Identification of Horizontal gene transfer (HGT) events
All predicted genes were searched against the NCBI NR database with the E-value threshold of 1 × 10−5 according to Zhang, et al.42 and Xiong, et al.10. A total of 187 genes originating from prokaryotes were identified in B. ctenopharyngodoni43. Among these, the genes that are inferred to have been transferred from Firmicutes were the most prevalent, accounting for 105 genes. Within this category, Clostridia stood out as the primary source, contributing 82 genes to this gene transfer (Fig. 3a). All predicted HGT genes had a similar length distribution and frequencies of A, C, G, T at the third codon position to that of the total genome (Figs. 3b, S6).
Fig. 3.
General information of HGT genes identified in Balantidium ctenopharyngodoni genome. (a) The distribution of bacterial donor species. (b) Length distribution of HGT genes. (c) Structure of type I pullulanase probably transferred from Clostridium sp., showing a TIM-barrel fold for catalytic domain.
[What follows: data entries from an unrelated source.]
-- ==== Sys2Proof/Tests/Slice0.lean ====
section
/-! SUPPORT. The model's own tests. Expected values come from spec/95_test_vectors.md (the row named in
each comment) or from the tables of 30_encoding.md; then, for every statement with hypotheses, a witness
that meets all of them together. -/

namespace Sys2Proof.Tests

open Sys2Proof.Machine Sys2Proof.Safety

/-- The state after reset with instructions placed to be run whole, and answers. -/
def placed (cs : List Call) (as : List Answer) : State :=
  { State.reset with calls := cs, answers := as }

/-- The state after reset with requests of HOST and answers. -/
def hosted (qs : List HostRequest) (as : List Answer) : State :=
  { State.reset with requests := qs, answers := as }

/-- `n` accesses that complete, every read low. -/
def lows (n : Nat) : List Answer := List.replicate n (Answer.done false)

/-- `n` accesses that complete, every read high. -/
def highs (n : Nat) : List Answer := List.replicate n (Answer.done true)

/-- The state one step later (the same state if the step stops). -/
def after (s : State) : State :=
  match step s with
  | .next t => t
  | .fault _ => s
  | .refused _ => s

/-- The state after one instruction (the same state if it stops). -/
def ran (i : Instr) (s : State) : State :=
  match exec i s with
  | .next t => t
  | .fault _ => s
  | .refused _ => s

/-- The trace tokens of 95_test_vectors.md section 0 (reference configuration: one microsecond). -/
abbrev C0 : Event := .clkSet false
abbrev C1 : Event := .clkSet true
abbrev D0 : Event := .dioSet false
abbrev D1 : Event := .dioSet true
abbrev R0 : Event := .dioRead false
abbrev R1 : Event := .dioRead true
abbrev W : Event := .delay 1

/-! WellFormed: the one check refuses an ill-formed term of each constructor it concerns. -/

theorem test_wellFormed_refuses_writeChars : WellFormed false (.writeChars ⟨0#8, 0#8, []⟩) = false := by decide

theorem test_wellFormed_refuses_character : WellFormed false (.character 0x41#8) = false := by decide

theorem test_wellFormed_admits : WellFormed true (.character 0x41#8) = true
    ∧ WellFormed false (.hexDigit 0#8) = true := by decide

/-! Decoding: words written out from 30_encoding.md R50, R60, R61. -/

theorem test_decode_cmdDataAutoinc : decode ⟨.command, [0b01000000#8]⟩ = .instr .cmdDataAutoinc := by decide

theorem test_decode_cmdAddr : decode ⟨.command, [0b11000011#8]⟩ = .instr (.cmdAddr 3#4) := by decide

theorem test_decode_cmdBrightOn : decode ⟨.command, [0b10001010#8]⟩ = .instr (.cmdBrightOn 2#3) := by decide

/-- A data byte may equal a command pattern (R51). -/
theorem test_decode_data : decode ⟨.data, [0b01000000#8]⟩ = .instr (.data 0x40#8) := by decide

theorem test_decode_init : decode ⟨.request, [0b000#8, 0#8, 0#8]⟩ = .instr (.init ⟨0#8, 0#8, []⟩) := by decide

theorem test_decode_clear : decode ⟨.request, [0b001#8, 0#8, 0#8]⟩ = .instr (.clear ⟨0#8, 0#8, []⟩) := by decide

/-- Row M6. -/
theorem test_decode_writeRaw : decode ⟨.request, [0b010#8, 0x13#8, 0#8, 0x40#8, 0xC3#8, 0x8F#8]⟩
    = .instr (.writeRaw ⟨0x13#8, 0#8, [0x40#8, 0xC3#8, 0x8F#8]⟩) := by decide

/-- Row M8. -/
theorem test_decode_writeHex : decode ⟨.request, [0b011#8, 0#8, 0#8, 0#8, 1#8, 15#8]⟩
    = .instr (.writeHex ⟨0#8, 0#8, [0#8, 1#8, 15#8]⟩) := by decide

/-- Row M12. -/
theorem test_decode_writeChars : decode ⟨.request, [0b100#8, 2#8, 0#8, 0x61#8]⟩
    = .instr (.writeChars ⟨2#8, 0#8, [0x61#8]⟩) := by decide

/-- Row M16. -/
theorem test_decode_setBrightness : decode ⟨.request, [0b101#8, 0#8, 0xFF#8]⟩
    = .instr (.setBrightness ⟨0#8, 0xFF#8, []⟩) := by decide

theorem test_decode_reserved :
    decode ⟨.request, [0b110#8, 1#8, 2#8]⟩ = .instr (.reservedOp6 ⟨1#8, 2#8, []⟩)
      ∧ decode ⟨.request, [0b111#8, 1#8, 2#8]⟩ = .instr (.reservedOp7 ⟨1#8, 2#8, []⟩)
      ∧ decode ⟨.request, [0b1000#8, 1#8, 2#8]⟩ = .rejected .selectTooWide := by decide

theorem test_decode_transport :
    decode ⟨.transport, [0b00#8, 0#8]⟩ = .instr .start
      ∧ decode ⟨.transport, [0b01#8, 1#8]⟩ = .instr (.sendBit true)
      ∧ decode ⟨.transport, [0b10#8, 0x40#8]⟩ = .instr (.sendByte 0x40#8)
      ∧ decode ⟨.transport, [0b11#8, 0#8]⟩ = .instr .stop
      ∧ decode ⟨.transport, [0b01#8, 2#8]⟩ = .rejected .operandTooWide := by decide

theorem test_decode_encoder :
    decode ⟨.encoder, [0b0#8, 0x1F#8]⟩ = .instr (.hexDigit 0x1F#8)
      ∧ decode ⟨.encoder, [0b1#8, 0x2D#8]⟩ = .instr (.character 0x2D#8)
      ∧ decode ⟨.encoder, [0b10#8, 0x2D#8]⟩ = .rejected .selectTooWide := by decide

theorem test_decode_bitDelay : decode ⟨.build, []⟩ = .instr .bitDelay := by decide

theorem test_decode_display_off : decode ⟨.command, [0x80#8]⟩ = .rejected .notACommandByte := by decide

/-! Table words: the row's instruction is read and runs as the first after reset. -/

theorem test_table_words :
    decodeTableWord 8 0x40 = some .cmdDataAutoinc ∧ decodeTableWord 8 0xC0 = some (.cmdAddr 0#4)
      ∧ decodeTableWord 8 0x88 = some (.cmdBrightOn 0#3)
      ∧ decodeTableWord 3 0x5 = some (.setBrightness ⟨0#8, 0#8, []⟩)
      ∧ decodeTableWord 2 0x3 = some .stop ∧ decodeTableWord 1 0x1 = some (.character 0#8)
      ∧ decodeTableWord 0 0 = some .bitDelay := by decide

theorem test_table_word_runs :
    step (State.reset.withFetchWord 3 2) = exec (.writeRaw ⟨0#8, 0#8, []⟩) State.reset := by rfl

/-! ENC (sections 3.1, 3.2) and the bit period (section 3.3). -/

theorem test_hexDigit_source_entries :
    (ran (.hexDigit 0x00#8) State.reset).reply = .pattern 0x3F#8
      ∧ (ran (.hexDigit 0xF1#8) State.reset).reply = .pattern 0x06#8
      ∧ (ran (.hexDigit 0x1F#8) State.reset).reply = .pattern 0x71#8 := by decide

theorem test_hexDigit_table :
    (ran (.hexDigit 0x2C#8) State.reset).reply = .pattern 0x39#8
      ∧ (ran (.hexDigit 0x98#8) State.reset).reply = .pattern 0x7F#8 := by decide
A horizontally transferred type I pullulanase was selected to predict protein structure using AlphaFold244, and then the best structure model was visualized and analyzed using Mol* Viewer45 (Fig. 3c). The identified pullulanase in B. ctenopharyngodoni has a binding domain of CBM48 and a TIM-barrel fold for the catalytic domain of GH13 (Fig. 3c), which hydrolyse 1,6-α-D-glucosidic linkages in pullulan or branched oligosaccharides to a long-linear α-D-glucan46,47.
Prediction of enzymes in mitochondrion-related organelle
We formerly observed the mitochondrion-related organelles (MROs) in the cell of B. ctenopharyngodoni via transmission electron microscopy, no mitochondrial crista was found and the MRO shapes varied largely, from spherical to dumbbell-shaped. To investigate the MRO protein-coding genes in B. ctenopharyngodoni, the mitochondrial proteomes of humans and mice were retrieved from MitoCarta3.0 datasets48. The proteome of yeast was retrieved from the Saccharomyces Genome Database (https://www.yeastgenome.org/) and the mitochondrial proteins were extracted according to Sickmann, et al.49. The hydrogenosome proteins of Trichomonas vaginalis were extracted from all proteins retrieved from TrichDB (https://trichdb.org) according to Beltrán, et al.50. The mitochondrial proteins of T. thermophila were obtained from the supplementary Table 3 of Smith, et al.51. We also retrieved hydrogenase, pyruvate-formate lyase, succinyl-coa synthetase, and alternative oxidase from the UniProt database under the taxonomy of Intramacronucleate and Bacteria. Then we used the reciprocal best hits method in BLAST with an E-value of 1 × 10−5 to identify putative MRO protein orthologs. All identified MRO proteins were further annotated using KAAS36 and BlastKOALA37 servers.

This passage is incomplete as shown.